Ah, the circle of real estate! It all begins with first-time buyers who get their foot in the door, eventually have families and become move-up buyers, and later on, right-sizers before the circle closes. If we miss out on one of these steps, we are not serving our communities well. Considering the challenges first-time buyers face today, we are missing out on the foundation that keeps our real estate circles dynamic. Canada’s proposed Federal Budget 2019 addresses this situation in part with a provision to help first-time buyers achieve homeownership. Called the CMHC First-Time Home Buyer Incentive, the program will enabled qualified buyers (with combined incomes lower than $120,000 annually) to finance up to 10 per cent of the price of a new home or 5 per cent on an existing home through a shared equity mortgage with Canada Mortgage and Housing Corporation.
Let’s say someone wants to purchase a home for $500,000, which requires a minimum 5 per cent down payment of $25,000. Through the program, CMHC would provide up to $50,000 (which would eventually have to be paid back), meaning that instead of a $475,000 mortgage, buyers would have to borrow only $450,000. This would lower their monthly mortgage payments and help them pass the stress test imposed by the federal government last year.

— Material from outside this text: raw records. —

-- ==== Sys2Proof/Laws/State.lean ====
section
/-! SUPPORT. What each named operation leaves in each field of the state, one lemma per field, so that no proof unfolds a
record update. -/

namespace Sys2Proof.Machine

/-! ### completeErr: status, phase and request only (R128) -/

@[simp] theorem completeErr_nw (c : ErrCode) (s : State) :
    (completeErr c s).nw = s.nw := rfl
@[simp] theorem completeErr_A (c : ErrCode) (s : State) :
    (completeErr c s).A = s.A := rfl
@[simp] theorem completeErr_E (c : ErrCode) (s : State) :
    (completeErr c s).E = s.E := rfl
@[simp] theorem completeErr_M (c : ErrCode) (s : State) :
    (completeErr c s).M = s.M := rfl
@[simp] theorem completeErr_R (c : ErrCode) (s : State) :
    (completeErr c s).R = s.R := rfl
@[simp] theorem completeErr_S (c : ErrCode) (s : State) :
    (completeErr c s).S = s.S := rfl
@[simp] theorem completeErr_ie (c : ErrCode) (s : State) :
    (completeErr c s).ie = s.ie := rfl
@[simp] theorem completeErr_status (c : ErrCode) (s : State) :
    (completeErr c s).status = s.status.failed c := rfl
@[simp] theorem completeErr_lastcmd (c : ErrCode) (s : State) :
    (completeErr c s).lastcmd = s.lastcmd := rfl
@[simp] theorem completeErr_phase (c : ErrCode) (s : State) :
    (completeErr c s).phase = .idle := rfl
@[simp] theorem completeErr_ret (c : ErrCode) (s : State) :
    (completeErr c s).ret = s.ret := rfl
@[simp] theorem completeErr_work (c : ErrCode) (s : State) :
    (completeErr c s).work = s.work := rfl
@[simp] theorem completeErr_rngReq (c : ErrCode) (s : State) :
    (completeErr c s).rngReq = false := rfl
@[simp] theorem completeErr_rdata (c : ErrCode) (s : State) :
    (completeErr c s).rdata = s.rdata := rfl
@[simp] theorem completeErr_events (c : ErrCode) (s : State) :
    (completeErr c s).events = s.events := rfl
@[simp] theorem completeErr_rng (c : ErrCode) (s : State) :
    (completeErr c s).rng = s.rng := rfl

/-! ### completeOk: frame (R127) -/

@[simp] theorem completeOk_nw (res : Result) (s : State) :
    (completeOk res s).nw = s.nw := by cases res <;> rfl
@[simp] theorem completeOk_A (res : Result) (s : State) :
    (completeOk res s).A = s.A := by cases res <;> rfl
@[simp] theorem completeOk_E (res : Result) (s : State) :
    (completeOk res s).E = s.E := by cases res <;> rfl
@[simp] theorem completeOk_M (res : Result) (s : State) :
    (completeOk res s).M = s.M := by cases res <;> rfl
@[simp] theorem completeOk_ie (res : Result) (s : State) :
    (completeOk res s).ie = s.ie := by cases res <;> rfl
@[simp] theorem completeOk_lastcmd (res : Result) (s : State) :
    (completeOk res s).lastcmd = s.lastcmd := by cases res <;> rfl
@[simp] theorem completeOk_phase (res : Result) (s : State) :
    (completeOk res s).phase = .idle := by cases res <;> rfl
@[simp] theorem completeOk_ret (res : Result) (s : State) :
    (completeOk res s).ret = s.ret := by cases res <;> rfl
@[simp] theorem completeOk_work (res : Result) (s : State) :
    (completeOk res s).work = s.work := by cases res <;> rfl
@[simp] theorem completeOk_rngReq (res : Result) (s : State) :
    (completeOk res s).rngReq = s.rngReq := by cases res <;> rfl
@[simp] theorem completeOk_rdata (res : Result) (s : State) :
    (completeOk res s).rdata = s.rdata := by cases res <;> rfl
@[simp] theorem completeOk_events (res : Result) (s : State) :
    (completeOk res s).events = s.events := by cases res <;> rfl
@[simp] theorem completeOk_rng (res : Result) (s : State) :
    (completeOk res s).rng = s.rng := by cases res <;> rfl

@[simp] theorem completeOk_big_R (v : Nat) (s : State) : (completeOk (.big v) s).R = v := rfl
@[simp] theorem completeOk_big_S (v : Nat) (s : State) : (completeOk (.big v) s).S = s.S := rfl
@[simp] theorem completeOk_big_status (v : Nat) (s : State) : (completeOk (.big v) s).status = s.status.finished := rfl
@[simp] theorem completeOk_factors_R (u v : Nat) (s : State) : (completeOk (.factors u v) s).R = v := rfl
@[simp] theorem completeOk_factors_S (u v : Nat) (s : State) :
    (completeOk (.factors u v) s).S = BitVec.ofNat 32 u := rfl
@[simp] theorem completeOk_factors_status (u v : Nat) (s : State) :
    (completeOk (.factors u v) s).status = s.status.finished := rfl
@[simp] theorem completeOk_verdict_R (q : Bool) (s : State) : (completeOk (.verdict q) s).R = s.R := rfl
@[simp] theorem completeOk_verdict_S (q : Bool) (s : State) : (completeOk (.verdict q) s).S = s.S := rfl
@[simp] theorem completeOk_verdict_status (q : Bool) (s : State) :
    (completeOk (.verdict q) s).status = s.status.judged q := rfl

/-! ### ignoreWrite: only `WIGN` (R66) -/

@[simp] theorem ignoreWrite_nw (s : State) :
    (ignoreWrite s).nw = s.nw := rfl
@[simp] theorem ignoreWrite_A (s : State) :
    (ignoreWrite s).A = s.A := rfl
@[simp] theorem ignoreWrite_E (s : State) :
    (ignoreWrite s).E = s.E := rfl
@[simp] theorem ignoreWrite_M (s : State) :
    (ignoreWrite s).M = s.M := rfl
@[simp] theorem ignoreWrite_R (s : State) :
    (ignoreWrite s).R = s.R := rfl
@[simp] theorem ignoreWrite_S (s : State) :
    (ignoreWrite s).S = s.S := rfl
@[simp] theorem ignoreWrite_ie (s : State) :
    (ignoreWrite s).ie = s.ie := rfl
@[simp] theorem ignoreWrite_status (s : State) :
    (ignoreWrite s).status = { s.status with wign := true } := rfl
@[simp] theorem ignoreWrite_lastcmd (s : State) :
    (ignoreWrite s).lastcmd = s.lastcmd := rfl
@[simp] theorem ignoreWrite_phase (s : State) :
    (ignoreWrite s).phase = s.phase := rfl
@[simp] theorem ignoreWrite_ret (s : State) :
    (ignoreWrite s).ret = s.ret := rfl
@[simp] theorem ignoreWrite_work (s : State) :
    (ignoreWrite s).work = s.work := rfl
@[simp] theorem ignoreWrite_rngReq (s : State) :
    (ignoreWrite s).rngReq = s.rngReq := rfl
@[simp] theorem ignoreWrite_rdata (s : State) :
    (ignoreWrite s).rdata = s.rdata := rfl
@[simp] theorem ignoreWrite_events (s : State) :
    (ignoreWrite s).events = s.events := rfl
@[simp] theorem ignoreWrite_rng (s : State) :
    (ignoreWrite s).rng = s.rng := rfl

/-! ### hostRead: only `p_rdata` (R62) -/

@[simp] theorem hostRead_nw (s : State) (idx : PortIdx) :
    (hostRead s idx).nw = s.nw := rfl
@[simp] theorem hostRead_A (s : State) (idx : PortIdx) :
    (hostRead s idx).A = s.A := rfl
@[simp] theorem hostRead_E (s : State) (idx : PortIdx) :
    (hostRead s idx).E = s.E := rfl
@[simp] theorem hostRead_M (s : State) (idx : PortIdx) :
    (hostRead s idx).M = s.M := rfl
@[simp] theorem hostRead_R (s : State) (idx : PortIdx) :
    (hostRead s idx).R = s.R := rfl
@[simp] theorem hostRead_S (s : State) (idx : PortIdx) :
    (hostRead s idx).S = s.S := rfl
@[simp] theorem hostRead_ie (s : State) (idx : PortIdx) :
    (hostRead s idx).ie = s.ie := rfl
@[simp] theorem hostRead_status (s : State) (idx : PortIdx) :
    (hostRead s idx).status = s.status := rfl
@[simp] theorem hostRead_lastcmd (s : State) (idx : PortIdx) :
    (hostRead s idx).lastcmd = s.lastcmd := rfl
@[simp] theorem hostRead_phase (s : State) (idx : PortIdx) :
    (hostRead s idx).phase = s.phase := rfl
@[simp] theorem hostRead_ret (s : State) (idx : PortIdx) :
    (hostRead s idx).ret = s.ret := rfl
@[simp] theorem hostRead_work (s : State) (idx : PortIdx) :
    (hostRead s idx).work = s.work := rfl
@[simp] theorem hostRead_rngReq (s : State) (idx : PortIdx) :
    (hostRead s idx).rngReq = s.rngReq := rfl
@[simp] theorem hostRead_rdata (s : State) (idx : PortIdx) :
    (hostRead s idx).rdata = memRead s idx := rfl
@[simp] theorem hostRead_events (s : State) (idx : PortIdx) :
    (hostRead s idx).events = s.events := rfl
@[simp] theorem hostRead_rng (s : State) (idx : PortIdx) :
    (hostRead s idx).rng = s.rng := rfl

Certainly, this is good news for first-time buyers, but the Budget does not address the biggest problem in housing today: the shortage of supply. We see it all the time in the Greater Toronto Area. Our developers and builders are bogged down in red tape at the municipal level, causing approvals on new projects to be delayed, often for years. This situation results in making new homes and condominiums more expensive than necessary. The Ontario Municipal Board was disbanded, and we now have the Local Planning Appeal Tribunal to hear cases dealing with everything from zoning by-laws to subdivision plans, but I have not seen any proof that this process is any less cumbersome and time-consuming than before. What good is the provision for first-time buyers in the Budget, if they have nothing available to buy?